For the listing below, output exactly the lines from the line with "resolveBit nets e = some x := by" up to and including the line with "port's signal. -/", and no other lines.
····················
-- ==== Sys2Proof/Syntax.lean ====
section
/-! DEFINITION. The units, their ports, the signals a port can carry, the netlist notation (R71) and `Instr`: one
constructor per row of spec/opcode_table.json, with every way the spec gives the operands of an evaluation:
signals on the input ports (R80, R90, R100), integers (R81, R91, R101), netlist expressions (R71, R75). -/

namespace Sys2Proof

/-- The three units; "No other components exist" (R1). -/
inductive UnitName where
  | ha | fa | rca4
  deriving DecidableEq, Repr

/-- The two interface levels (R10). -/
inductive Level where
  | port | integer
  deriving DecidableEq, Repr

/-- The input ports, in port order (R26). -/
inductive PortName where
  | a | b | ci
  deriving DecidableEq, Repr

/-- The output ports (R26). -/
inductive OutPort where
  | s | co
  deriving DecidableEq, Repr

/-- What one bit of an input port carries: 0 or 1, or one of the values that are neither, "an undriven
(floating), unknown or contended signal" (R121). -/
inductive Signal where
  | bit (b : Bit)
  | undriven
  | unknown
  | contended
  deriving DecidableEq, Repr

/-- The signals on a four-bit input port, most significant first as the spec writes a vector (R13). -/
structure NibbleSignals where
  b3 : Signal
  b2 : Signal
  b1 : Signal
  b0 : Signal
  deriving DecidableEq, Repr

/-- A row's mnemonic, the name used at the port level (R70). -/
def UnitName.mnemonic : UnitName → String
  | .ha => "HA"
  | .fa => "FA"
  | .rca4 => "RCA4"

/-- The name of the same operation at the integer level (R70). -/
def UnitName.integerName : UnitName → String
  | .ha => "HalfAdder"
  | .fa => "FullAdder"
  | .rca4 => "RippleCarryAdder"

/-- A unit's input ports, in port order (R26). -/
def UnitName.inPorts : UnitName → List PortName
  | .ha => [.a, .b]
  | .fa => [.a, .b, .ci]
  | .rca4 => [.a, .b]

/-- The width of each of a unit's input ports (R26). -/
def UnitName.inPortWidth : UnitName → Nat
  | .ha => 1
  | .fa => 1
  | .rca4 => Config.nibbleWidth

/-- The width of a unit's output port (R26). -/
def UnitName.outPortWidth : UnitName → OutPort → Nat
  | .ha, _ => 1
  | .fa, _ => 1
  | .rca4, .s => Config.nibbleWidth
  | .rca4, .co => 1

/-- The number of arguments: HA 2, FA 3, RCA4 2 (R71, R72 check 3). -/
def UnitName.arity (u : UnitName) : Nat := u.inPorts.length

/-- The width of a unit's packed input vector `IN`: 2, 3 and 8 (R61, R62, R63). -/
def UnitName.inWidth (u : UnitName) : Nat := u.arity * u.inPortWidth

/-- The width of a unit's packed output vector `OUT`: 2, 2 and 5 (R61, R62, R63). -/
def UnitName.outWidth (u : UnitName) : Nat := u.outPortWidth .co + u.outPortWidth .s

/-- A NAME of the netlist notation (R71). -/
abbrev NetName := String

mutual
/-- `expr` of the netlist grammar (R71). -/
inductive Expr where
  /-- a declared input -/
  | name (n : NetName)
  /-- an output port of an earlier statement: `n.S`, `n.CO` -/
  | port (n : NetName) (p : OutPort)
  /-- one bit: `e[i]` -/
  | index (e : Expr) (i : Nat)
  /-- a slice: `e[hi:lo]` -/
  | slice (e : Expr) (hi lo : Nat)
  /-- a concatenation: the first part is the most significant (R13) -/
  | concat (parts : Parts)
  /-- a 1-bit constant: `0`, `1` -/
  | const1 (n : Nat)
  /-- a 4-bit constant in decimal: `4'd` DIGITS -/
  | const4d (n : Nat)
  /-- a 4-bit constant in binary, most significant digit first: `4'b` BITS -/
  | const4b (digits : List Bool)
  deriving DecidableEq, Repr

/-- The parts of a concatenation, one or more (R71). -/
inductive Parts where
  | one (e : Expr)
  | more (e : Expr) (rest : Parts)
  deriving DecidableEq, Repr
end

/-- `WIDTH` of a declaration: "WIDTH is 1 or 4" (R71). -/
inductive Width where
  | one | four
  deriving DecidableEq, Repr

/-- The number of bits a WIDTH stands for. -/
def Width.bits : Width → Nat
  | .one => 1
  | .four => Config.nibbleWidth

/-- `decl`: a declared input (R71). -/
structure Decl where
  name  : NetName
  width : Width
  deriving DecidableEq, Repr

/-- `stmt`: a named unit instance and its arguments (R71). -/
structure Stmt where
  name : NetName
  unit : UnitName
  args : List Expr
  deriving DecidableEq, Repr

/-- `out`: a named output of the netlist (R71). -/
structure OutDecl where
  name : NetName
  expr : Expr
  deriving DecidableEq, Repr

/-- `netlist` (R71): "a composition of unit instances". -/
structure Netlist where
  name  : NetName
  decls : List Decl
  stmts : List Stmt
  outs  : List OutDecl
  deriving DecidableEq, Repr

/-- The operands of a half adder. -/
inductive HaOperands where
  /-- signals on the ports `A` and `B` (R80) -/
  | port (a b : Signal)
  /-- `HalfAdder(a, b)` (R81) -/
  | integer (a b : Int)
  /-- the statement `site = HA(a, b)` (R71) -/
  | wired (site : NetName) (a b : Expr)
  deriving DecidableEq, Repr

/-- The operands of a full adder. -/
inductive FaOperands where
  /-- signals on the ports `A`, `B` and `CI` (R90) -/
  | port (a b ci : Signal)
  /-- `FullAdder(a, b, cin)` (R91) -/
  | integer (a b cin : Int)
  /-- the statement `site = FA(a, b, ci)` (R71) -/
  | wired (site : NetName) (a b ci : Expr)
  deriving DecidableEq, Repr

/-- The operands of a 4-bit ripple-carry adder; it has no carry-in (R26). -/
inductive Rca4Operands where
  /-- signals on the ports `A[3:0]` and `B[3:0]` (R100) -/
  | port (a b : NibbleSignals)
  /-- `RippleCarryAdder(a, b)` (R101) -/
  | integer (a b : Int)
  /-- the statement `site = RCA4(a, b)` (R71) -/
  | wired (site : NetName) (a b : Expr)
  deriving DecidableEq, Repr

/-- The operations: one constructor per row of spec/opcode_table.json. -/
inductive Instr where
  | ha (o : HaOperands)
  | fa (o : FaOperands)
  | rca4 (o : Rca4Operands)
  deriving DecidableEq, Repr

/-- The unit an operation evaluates. "The operation performed is the unit whose ports the host drives" (R64). -/
def Instr.unit : Instr → UnitName
  | .ha _ => .ha
  | .fa _ => .fa
  | .rca4 _ => .rca4

/-- An operation as it is given, before it is decoded. There is no opcode field (R64): each form names its unit. -/
inductive RawOp where
  /-- the packed input vector `IN` on the unit's ports, bit 0 first (R60) -/
  | driven (u : UnitName) (inBits : List Signal)
  /-- a call of the unit's integer-level name (R70) -/
  | call (u : UnitName) (args : List Int)
  /-- a statement of a netlist (R71) -/
  | wired (st : Stmt)
  deriving DecidableEq, Repr

/-- The first entry of an association list under a name. -/
def assoc {α : Type} : List (NetName × α) → NetName → Option α
  | [], _ => none
  | (m, x) :: rest, n => if m = n then some x else assoc rest n

end Sys2Proof
end

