-- ==== Sys2Proof/Laws/Operands.lean ====
section
/-! SUPPORT. What reading an operand gives. -/

namespace Sys2Proof.Machine

@[simp] theorem signalBit_bit (b : Bit) : signalBit (.bit b) = some b := rfl

theorem signalBit_eq_some {x : Signal} {b : Bit} : signalBit x = some b ↔ x = .bit b := by
  cases x <;> simp [signalBit]

theorem binarySignal_iff {x : Signal} : binarySignal x = true ↔ ∃ b, x = .bit b := by
  cases x <;> simp [binarySignal, signalBit]

@[simp] theorem integerBit_zero : integerBit 0 = some 0 := rfl
@[simp] theorem integerBit_one : integerBit 1 = some 1 := rfl

theorem integerBit_of_out {v : Int} (h : ¬(v = 0 ∨ v = 1)) : integerBit v = none := by
  simp only [not_or] at h
  simp [integerBit, h.1, h.2]

theorem integerNibble_of_out {v : Int} (h : ¬(0 ≤ v ∧ v ≤ 15)) : integerNibble v = none := by
  have h' : ¬(0 ≤ v ∧ v ≤ (Config.maxNibble : Int)) := h
  simp [integerNibble, h']

/-- A property of integers from 0 to 15 holds when it holds of each of the sixteen. -/
theorem forall_nibble_int {p : Int → Prop} (h : ∀ k : Fin 16, p (k.val : Int)) {v : Int} (h0 : 0 ≤ v) (h15 : v ≤ 15) :
    p v := by
  have := h ⟨v.toNat, by omega⟩
  simpa [Int.toNat_of_nonneg h0] using this

/-- In range, the nibble is the integer's own four bits. -/
theorem integerNibble_of_in {v : Int} (h0 : 0 ≤ v) (h15 : v ≤ 15) : integerNibble v = some (BitVec.ofInt 4 v) :=
  forall_nibble_int (p := fun v => integerNibble v = some (BitVec.ofInt 4 v)) (by decide) h0 h15

/-- Taking a nibble apart and putting it together again. -/
@[simp] theorem nibbleOf_nibbleBit (v : Nibble) :
    nibbleOf (nibbleBit v 3) (nibbleBit v 2) (nibbleBit v 1) (nibbleBit v 0) = v := by
  revert v; decide

@[simp] theorem nibbleBit_nibbleOf (b3 b2 b1 b0 : Bit) :
    nibbleBit (nibbleOf b3 b2 b1 b0) 3 = b3 ∧ nibbleBit (nibbleOf b3 b2 b1 b0) 2 = b2 ∧
      nibbleBit (nibbleOf b3 b2 b1 b0) 1 = b1 ∧ nibbleBit (nibbleOf b3 b2 b1 b0) 0 = b0 := by
  revert b3 b2 b1 b0; decide

@[simp] theorem signalNibble_driveNibble (v : Nibble) : signalNibble (driveNibble v) = some v := by
  simp [signalNibble, driveNibble]

theorem signalNibble_isSome (p : NibbleSignals) : (signalNibble p).isSome = binaryNibble p := by
  obtain ⟨b3, b2, b1, b0⟩ := p
  cases b3 <;> cases b2 <;> cases b1 <;> cases b0 <;> rfl

/-- Four signals that are 0 or 1 are a driven nibble. -/
theorem eq_driveNibble {p : NibbleSignals} {v : Nibble} (h : signalNibble p = some v) : p = driveNibble v := by
  obtain ⟨b3, b2, b1, b0⟩ := p
  cases b3 <;> cases b2 <;> cases b1 <;> cases b0 <;> simp [signalNibble, signalBit] at h
  subst h
  simp [driveNibble]

theorem resolveBit_of_eval {nets : List (NetName × Net)} {e : Expr} {x : Signal} (h : evalExpr nets e = some [x]) :
    resolveBit nets e = some x := by simp [resolveBit, h]

theorem resolveNibble_of_eval {nets : List (NetName × Net)} {e : Expr} {b0 b1 b2 b3 : Signal}
    (h : evalExpr nets e = some [b0, b1, b2, b3]) : resolveNibble nets e = some ⟨b3, b2, b1, b0⟩ := by
  simp [resolveNibble, h]

/-! An operand is in range exactly when the unit can take it. -/

theorem Operand.legal_signal (x : Signal) : (Operand.signals [x]).legal = (signalBit x).isSome := by
  simp [Operand.legal, binarySignal]

theorem Operand.legal_port4 (p : NibbleSignals) : (Operand.port4 p).legal = (signalNibble p).isSome := by
  obtain ⟨b3, b2, b1, b0⟩ := p
  cases b3 <;> cases b2 <;> cases b1 <;> cases b0 <;> rfl

theorem Operand.legal_bit (v : Int) : (Operand.bit v).legal = (integerBit v).isSome := by
  by_cases h0 : v = 0
  · subst h0; rfl
  · by_cases h1 : v = 1
    · subst h1; rfl
    · simp [Operand.legal, h0, h1, integerBit]

theorem Operand.legal_nibble (v : Int) : (Operand.nibble v).legal = (integerNibble v).isSome := by
  by_cases h : 0 ≤ v ∧ v ≤ 15
  · simp [Operand.legal, h, integerNibble_of_in h.1 h.2]
  · simp only [Operand.legal, h, decide_false, integerNibble_of_out h, Option.isSome_none]

/-- A statement's argument that a one-bit port can read is that port's signal. -/
theorem Operand.wire_of_resolveBit {nets : List (NetName × Net)} {e : Expr} {x : Signal}
    (h : resolveBit nets e = some x) : Operand.wire nets e = .signals [x] := by
  unfold resolveBit at h
  split at h <;> simp_all [Operand.wire]

/-- A statement's argument that a four-bit port can read is that port's signals. -/
theorem Operand.wire_of_resolveNibble {nets : List (NetName × Net)} {e : Expr} {p : NibbleSignals}
    (h : resolveNibble nets e = some p) : Operand.wire nets e = .port4 p := by
  unfold resolveNibble at h
  split at h
  · rename_i b0 b1 b2 b3 he
    obtain rfl := Option.some.inj h
    simp [Operand.wire, Operand.port4, he]
  · cases h

end Sys2Proof.Machine
end

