-- ==== Sys2Proof/Laws/PerInstr.lean ====
section
/-! SUPPORT. What is said of every operation as syntax, one lemma per constructor. -/

namespace Sys2Proof.Laws

/-- The family: the encoder writes an operation for its own unit, with as many signals or arguments as the unit's `IN`
or the unit's ports have (R61 to R64, R70, R71). -/
def EncodedShape.Statement (i : Instr) : Prop :=
  match encode i with
  | .driven u bits => u = i.unit ∧ bits.length = u.inWidth
  | .call u args => u = i.unit ∧ args.length = u.arity
  | .wired st => st.unit = i.unit ∧ st.args.length = st.unit.arity

theorem EncodedShape.ha (o : HaOperands) : EncodedShape.Statement (.ha o) := by
  cases o <;> exact ⟨rfl, rfl⟩

theorem EncodedShape.fa (o : FaOperands) : EncodedShape.Statement (.fa o) := by
  cases o <;> exact ⟨rfl, rfl⟩

theorem EncodedShape.rca4 (o : Rca4Operands) : EncodedShape.Statement (.rca4 o) := by
  cases o <;> exact ⟨rfl, rfl⟩

end Sys2Proof.Laws
end

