/-- Where a netlist passes the first two checks, an expression refers to declared inputs and to statements before it. -/
theorem declared_or_earlier_of_mem_exprNames {n : Netlist} {pre : List Stmt} {e : Expr} {m : NetName}
    (hn : n.names.Nodup) (hd : passes n.ctx n.stmts n.outs .definedBeforeUse = true) (hpl : n.places pre e)
    (hm : m ∈ exprNames e) : m ∈ n.decls.map Decl.name ∨ m ∈ pre.map Stmt.name := by
  obtain ⟨-, hdefined, -⟩ := namedChecksDemand n
  have hrefs := (hdefined hn).mp hd pre e hpl
  obtain hx | ⟨p, hx⟩ := (mem_exprNames_iff e).mp hm
  · exact .inl ((hrefs _ hx).1 m rfl)
  · exact .inr ((hrefs _ hx).2 m p rfl)

/-- Where no name is defined twice, the inputs and the statements before a statement share no name with it and the
statements after it. -/
theorem earlier_disjoint_from_rest {n : Netlist} {pre post : List Stmt} {st : Stmt} (hn : n.names.Nodup)
    (h : n.stmts = pre ++ st :: post) :
    (n.decls.map Decl.name ++ pre.map Stmt.name).Disjoint (st.name :: post.map Stmt.name) := by
  rw [Netlist.names, h, List.map_append, ← List.append_assoc] at hn
  exact List.disjoint_of_nodup_append hn.of_append_left

/-- Settles O40: what an argument refers to is defined before its statement, and so neither at it nor after it. -/
theorem noCombinationalLoop : Obligations.NoCombinationalLoop := by
  intro n pre post st hwf hst e he m hm
  have hpass := failedChecks_eq_nil_iff.mp hwf
  have hn := Netlist.singleAssignment_iff.mp (hpass .singleAssignment)
  have hback := declared_or_earlier_of_mem_exprNames hn (hpass .definedBeforeUse) (.inl ⟨st, post, hst, he⟩) hm
  have hlater := earlier_disjoint_from_rest hn hst (List.mem_append.mpr hback)
  exact ⟨hback, List.ne_and_not_mem_of_not_mem_cons hlater⟩

end Sys2Proof.Machine
end

section
/-! The decoder and the encoder are each other's inverse (R60 to R64, R70, R71). -/

namespace Sys2Proof.Machine

theorem decode_encode (i : Instr) : decode (encode i) = .ok i := by
  cases i with
  | ha o => cases o <;> rfl
  | fa o => cases o <;> rfl
  | rca4 o => cases o <;> rfl

/-- Settles O28: unit by unit and form by form, the decoder finds each operand where the encoder puts it. -/
theorem decodeOfEncode : Obligations.DecodeOfEncode := decode_encode

theorem encode_of_decode_driven {u : UnitName} {bits : List Signal} {i : Instr} (h : decode (.driven u bits) = .ok i) :
    encode i = .driven u bits := by
  by_cases hlen : bits.length = u.inWidth
  · obtain ⟨j, hj, -, henc⟩ := decode_driven_of_width hlen
    rw [hj] at h
    cases h
    exact henc
  · rw [decode_driven_of_other_width hlen] at h
    cases h
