theorem addr_align_inDomain_iff (c : Config) (a : Addr) (align : Bits3) :
    (addrInDomain c a && alignInDomain c align) = true ↔ a.toNat < 2 ^ c.addrBits ∧ align.toNat ≤ c.rxAlignMax := by
  rw [Bool.and_eq_true, addrInDomain_iff, alignInDomain_iff]

/-- An instruction carries no operand that a configuration can shut out but addresses and alignments. -/
theorem operandsInDomain_of_all {c : Config} (ha : ∀ a, addrInDomain c a = true)
    (hx : ∀ align, alignInDomain c align = true) (i : Instr) : operandsInDomain c i = true := by
  cases i <;> simp only [operandsInDomain, ha, hx, Bool.and_self]

/-- Settles O52: each row of `operandsInDomain` is a conjunction of the two domain tests, or none of them. -/
theorem defaultDomains : Obligations.DefaultDomains := by
  refine ⟨?widest, ?addr, ?addrAlign, ?comm, ?bitframing, ?neither⟩
  case widest =>
    intro c i h6 h7
    exact operandsInDomain_of_all (addrInDomain_of_six_le h6) (alignInDomain_of_seven_le h7) i
  case addr =>
    intro c a len v data i hi
    fin_cases hi <;> exact addrInDomain_iff c a
  case addrAlign =>
    intro c a len n align i hi
    fin_cases hi <;> exact addr_align_inDomain_iff c a align
  case comm => exact fun c o => alignInDomain_iff c o.align
  case bitframing => exact fun c _ align _ => alignInDomain_iff c align
  case neither =>
    intro c len data op flag u0 u1 u2 u3 bcc lo hi i hmem
    fin_cases hmem <;> rfl

end Sys2Proof.Machine

/-! ## The state (10_state.md): the request record read back, the step, the invariant -/

namespace Sys2Proof

/-! ### Decoding what was encoded -/

/-- A reader that has read hands its operand and the bytes after it on. -/
theorem read_bind {α : Type} (a : α) (f : α → Except DecodeError Instr) : (Except.ok a >>= f) = f a := rfl

theorem readData_exact {len : Byte} {data : List Byte} (h : dataFits len data = true) :
    readData len data = .ok (data, []) := by simpa using readData_append len data [] h

theorem decodeRdblk_operands (a : Addr) (len : Byte) (align : Bits3) :
    decodeRdblk [a.setWidth 8, len, align.setWidth 8] = .ok (.rdblk a len align) := by
  simp only [decodeRdblk, readAddr_cons, readByte_cons, readBits3_cons, read_bind]
  rfl

theorem decodeAddrByte_operands (mk : Addr → Byte → Instr) (a : Addr) (v : Byte) :
    decodeAddrByte mk [a.setWidth 8, v] = .ok (mk a v) := by
  simp only [decodeAddrByte, readAddr_cons, readByte_cons, read_bind]
  rfl

theorem decodeWrblk_operands (a : Addr) {len : Byte} {data : List Byte} (h : dataFits len data = true) :
    decodeWrblk (a.setWidth 8 :: len :: data) = .ok (.wrblk a len data) := by
  simp only [decodeWrblk, readAddr_cons, readByte_cons, readData_exact h, read_bind]
  rfl
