/-- ATT block (R636 to R645) -/
def attRows : List RegRow :=
  [ { name := "ATT_STATUS", off := 0x0, stride := 4, count := 1, dom := .por, reset := 0x3000, rw := 0x0, ro := 0x77FFF },
    { name := "ATT_SAFE_UNIT", off := 0x4, stride := 4, count := 1, dom := .por, reset := 0x0, rw := 0x0, ro := 0xFFFFFF },
    { name := "ATT_SCRUB", off := 0x8, stride := 4, count := 1, dom := .por, reset := 0x0, rw := 0x0, ro := 0x7FFFFFF },
    { name := "ATT_SCRUB_CNT", off := 0xC, stride := 4, count := 1, dom := .por, reset := 0x0, rw := 0x0, ro := 0xFFFFFFFF },
    { name := "ATT_FAULTS", off := 0x10, stride := 4, count := 1, dom := .por, reset := 0x0, rw := 0x0, ro := 0xFFFFFFFF },
    { name := "ATT_LOG_HEAD", off := 0x14, stride := 4, count := 1, dom := .por, reset := 0x0, rw := 0x0, ro := 0xFFFFFFFF },
    { name := "ATT_MB_HOST", off := 0x18, stride := 4, count := 1, dom := .host, reset := 0x0, rw := 0x0, ro := 0x7FFFFF },
    { name := "ATT_MB_NONCE", off := 0x20, stride := 4, count := 2, dom := .por, reset := 0x0, rw := 0x0, ro := 0xFFFFFFFF },
    { name := "ATT_MINVER", off := 0x28, stride := 4, count := 1, dom := .por, reset := 0x0, rw := 0x0, ro := 0xFFFFFFFF },
    { name := "ATT_DEVICE_ID", off := 0x2C, stride := 4, count := 1, dom := .por, reset := 0x0, rw := 0x0, ro := 0xFFFFFFFF },
    { name := "ATT_KEYS", off := 0x30, stride := 4, count := 1, dom := .por, reset := 0x0, rw := 0x0, ro := 0xFFFFFFFF },
    { name := "ATT_DBG_LEFT", off := 0x34, stride := 4, count := 1, dom := .por, reset := 0x0, rw := 0x0, ro := 0xFFFF },
    { name := "ATT_BLOB_CNT", off := 0x38, stride := 4, count := 2, dom := .por, reset := 0x0, rw := 0x0, ro := 0xFFFFFFFF },
    { name := "ATT_CROLE", off := 0x100, stride := 4, count := 17, dom := .por, reset := 0x0, rw := 0x0, ro := 0xFFFFFFFF },
    { name := "ATT_MAP", off := 0x200, stride := 4, count := 64, dom := .por, reset := 0x0, rw := 0x0, ro := 0x1F1F1F1F },
    { name := "ATT_DEVPUB", off := 0x300, stride := 4, count := 24, dom := .por, reset := 0x0, rw := 0x0, ro := 0xFFFFFFFF },
    { name := "ATT_LOG", off := 0x1000, stride := 4, count := 1024, dom := .por, reset := 0x0, rw := 0x0, ro := 0xFFFFFFFF } ]

/-- Crate registers of the HST block (R418 to R425) -/
def crtRows : List RegRow :=
  [ { name := "HST_CRT_CTRL", off := 0x100, stride := 4, count := 1, dom := .shell, reset := 0x0, rw := 0x0 },
    { name := "HST_CRT_STATUS", off := 0x104, stride := 4, count := 1, dom := .shell, reset := 0x0, rw := 0x0, w1c := 0x6000000, ro := 0x1FFFFFF },
    { name := "HST_CRT_RANGE", off := 0x108, stride := 4, count := 1, dom := .shell, reset := 0x0, rw := 0x0, ro := 0x1FFF0FFF },
    { name := "HST_CRT_DOMAIN", off := 0x10C, stride := 4, count := 1, dom := .shell, reset := 0x0, rw := 0x0, ro := 0xFF0F1FFF },
    { name := "HST_CRT_TREE", off := 0x110, stride := 4, count := 1, dom := .shell, reset := 0x0, rw := 0x0, ro := 0xFFFFFFFF },
    { name := "HST_CRT_TSUB", off := 0x114, stride := 4, count := 1, dom := .shell, reset := 0x0, rw := 0x0, ro := 0xFFFF },
    { name := "HST_CRT_PRESENT", off := 0x118, stride := 4, count := 1, dom := .shell, reset := 0x0, rw := 0x0, ro := 0xFFFFFFFF },
    { name := "HST_CRT_LOST", off := 0x11C, stride := 4, count := 1, dom := .shell, reset := 0x0, rw := 0x0, w1c := 0xFFFFFFFF },
    { name := "HST_CRT_SUBSTAT", off := 0x120, stride := 4, count := 1, dom := .shell, reset := 0x0, rw := 0x0, ro := 0x1FFF01FF },
    { name := "HST_CRT_TMO", off := 0x124, stride := 4, count := 1, dom := .shell, reset := 0x7D0, rw := 0xFFFF },
    { name := "HST_CRT_CBASE", off := 0x140, stride := 4, count := 32, dom := .shell, reset := 0x0, rw := 0x0, ro := 0x9FFF0FFF } ]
····················
Result of this exercise ->
    resolveBit nets e = some x := by simp [resolveBit, h]

theorem resolveNibble_of_eval {nets : List (NetName × Net)} {e : Expr} {b0 b1 b2 b3 : Signal}
    (h : evalExpr nets e = some [b0, b1, b2, b3]) : resolveNibble nets e = some ⟨b3, b2, b1, b0⟩ := by
  simp [resolveNibble, h]

/-! An operand is in range exactly when the unit can take it. -/

theorem Operand.legal_signal (x : Signal) : (Operand.signals [x]).legal = (signalBit x).isSome := by
  simp [Operand.legal, binarySignal]

theorem Operand.legal_port4 (p : NibbleSignals) : (Operand.port4 p).legal = (signalNibble p).isSome := by
  obtain ⟨b3, b2, b1, b0⟩ := p
  cases b3 <;> cases b2 <;> cases b1 <;> cases b0 <;> rfl

theorem Operand.legal_bit (v : Int) : (Operand.bit v).legal = (integerBit v).isSome := by
  by_cases h0 : v = 0
  · subst h0; rfl
  · by_cases h1 : v = 1
    · subst h1; rfl
    · simp [Operand.legal, h0, h1, integerBit]

theorem Operand.legal_nibble (v : Int) : (Operand.nibble v).legal = (integerNibble v).isSome := by
  by_cases h : 0 ≤ v ∧ v ≤ 15
  · simp [Operand.legal, h, integerNibble_of_in h.1 h.2]
  · simp only [Operand.legal, h, decide_false, integerNibble_of_out h, Option.isSome_none]

/-- A statement's argument that a one-bit port can read is that port's signal. -/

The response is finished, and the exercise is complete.